- Work instructions: Reproduce, exactly and in full, only the lines below from the one containing "of a statement" through the one containing "[.regRead .word r.offset]".

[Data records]
====

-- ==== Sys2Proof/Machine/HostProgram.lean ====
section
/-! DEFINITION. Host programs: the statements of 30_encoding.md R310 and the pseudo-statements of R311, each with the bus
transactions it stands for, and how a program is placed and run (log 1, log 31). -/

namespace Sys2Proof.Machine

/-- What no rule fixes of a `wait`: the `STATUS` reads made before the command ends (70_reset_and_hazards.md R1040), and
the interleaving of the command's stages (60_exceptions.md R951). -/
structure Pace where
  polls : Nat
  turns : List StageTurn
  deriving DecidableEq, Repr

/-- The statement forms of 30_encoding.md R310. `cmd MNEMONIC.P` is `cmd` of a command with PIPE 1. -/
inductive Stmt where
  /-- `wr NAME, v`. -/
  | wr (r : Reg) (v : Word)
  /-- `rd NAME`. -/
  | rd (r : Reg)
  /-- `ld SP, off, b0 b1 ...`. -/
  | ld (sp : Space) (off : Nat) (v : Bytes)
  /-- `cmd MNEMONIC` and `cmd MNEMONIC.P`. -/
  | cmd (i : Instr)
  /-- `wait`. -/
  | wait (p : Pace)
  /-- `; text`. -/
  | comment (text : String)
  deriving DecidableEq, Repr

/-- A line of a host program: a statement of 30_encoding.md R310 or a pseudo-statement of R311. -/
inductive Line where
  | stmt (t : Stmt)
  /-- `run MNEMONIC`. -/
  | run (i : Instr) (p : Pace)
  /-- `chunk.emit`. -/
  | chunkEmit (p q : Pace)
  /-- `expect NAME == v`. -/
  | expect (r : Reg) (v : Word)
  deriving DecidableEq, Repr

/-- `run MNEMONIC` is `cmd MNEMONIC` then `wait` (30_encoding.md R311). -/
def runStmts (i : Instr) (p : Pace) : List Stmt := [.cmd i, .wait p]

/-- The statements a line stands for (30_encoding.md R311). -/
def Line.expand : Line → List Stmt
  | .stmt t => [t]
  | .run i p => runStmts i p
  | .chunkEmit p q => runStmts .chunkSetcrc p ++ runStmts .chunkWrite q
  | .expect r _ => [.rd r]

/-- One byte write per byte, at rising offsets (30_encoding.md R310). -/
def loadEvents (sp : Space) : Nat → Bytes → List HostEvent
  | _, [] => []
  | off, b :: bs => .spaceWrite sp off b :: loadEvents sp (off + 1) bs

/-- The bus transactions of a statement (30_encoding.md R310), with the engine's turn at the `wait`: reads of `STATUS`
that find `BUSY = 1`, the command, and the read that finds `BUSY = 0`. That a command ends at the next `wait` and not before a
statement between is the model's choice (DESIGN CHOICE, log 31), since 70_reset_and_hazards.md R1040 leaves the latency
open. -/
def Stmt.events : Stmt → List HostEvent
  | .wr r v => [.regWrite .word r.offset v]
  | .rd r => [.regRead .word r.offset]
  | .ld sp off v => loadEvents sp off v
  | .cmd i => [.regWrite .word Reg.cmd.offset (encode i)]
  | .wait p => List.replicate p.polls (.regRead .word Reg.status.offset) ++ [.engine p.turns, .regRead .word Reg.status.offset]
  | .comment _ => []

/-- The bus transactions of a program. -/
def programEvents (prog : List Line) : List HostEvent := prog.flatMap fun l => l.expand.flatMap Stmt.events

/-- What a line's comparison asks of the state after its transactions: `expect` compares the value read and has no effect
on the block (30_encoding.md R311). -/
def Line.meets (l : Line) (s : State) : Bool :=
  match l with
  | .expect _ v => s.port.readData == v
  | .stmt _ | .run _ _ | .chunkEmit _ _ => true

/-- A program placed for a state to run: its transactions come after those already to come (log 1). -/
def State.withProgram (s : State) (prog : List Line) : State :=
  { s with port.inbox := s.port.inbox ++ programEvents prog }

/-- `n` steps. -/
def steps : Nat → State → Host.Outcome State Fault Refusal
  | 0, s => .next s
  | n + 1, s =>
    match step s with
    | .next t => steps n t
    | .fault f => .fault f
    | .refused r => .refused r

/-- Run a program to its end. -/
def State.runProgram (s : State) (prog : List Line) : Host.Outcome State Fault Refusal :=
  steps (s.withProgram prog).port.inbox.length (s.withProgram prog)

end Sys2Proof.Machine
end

====

- Solution for this task:
/-- The bus transactions of a statement (30_encoding.md R310), with the engine's turn at the `wait`: reads of `STATUS`
that find `BUSY = 1`, the command, and the read that finds `BUSY = 0`. That a command ends at the next `wait` and not before a
statement between is the model's choice (DESIGN CHOICE, log 31), since 70_reset_and_hazards.md R1040 leaves the latency
open. -/
def Stmt.events : Stmt → List HostEvent
  | .wr r v => [.regWrite .word r.offset v]
  | .rd r => [.regRead .word r.offset]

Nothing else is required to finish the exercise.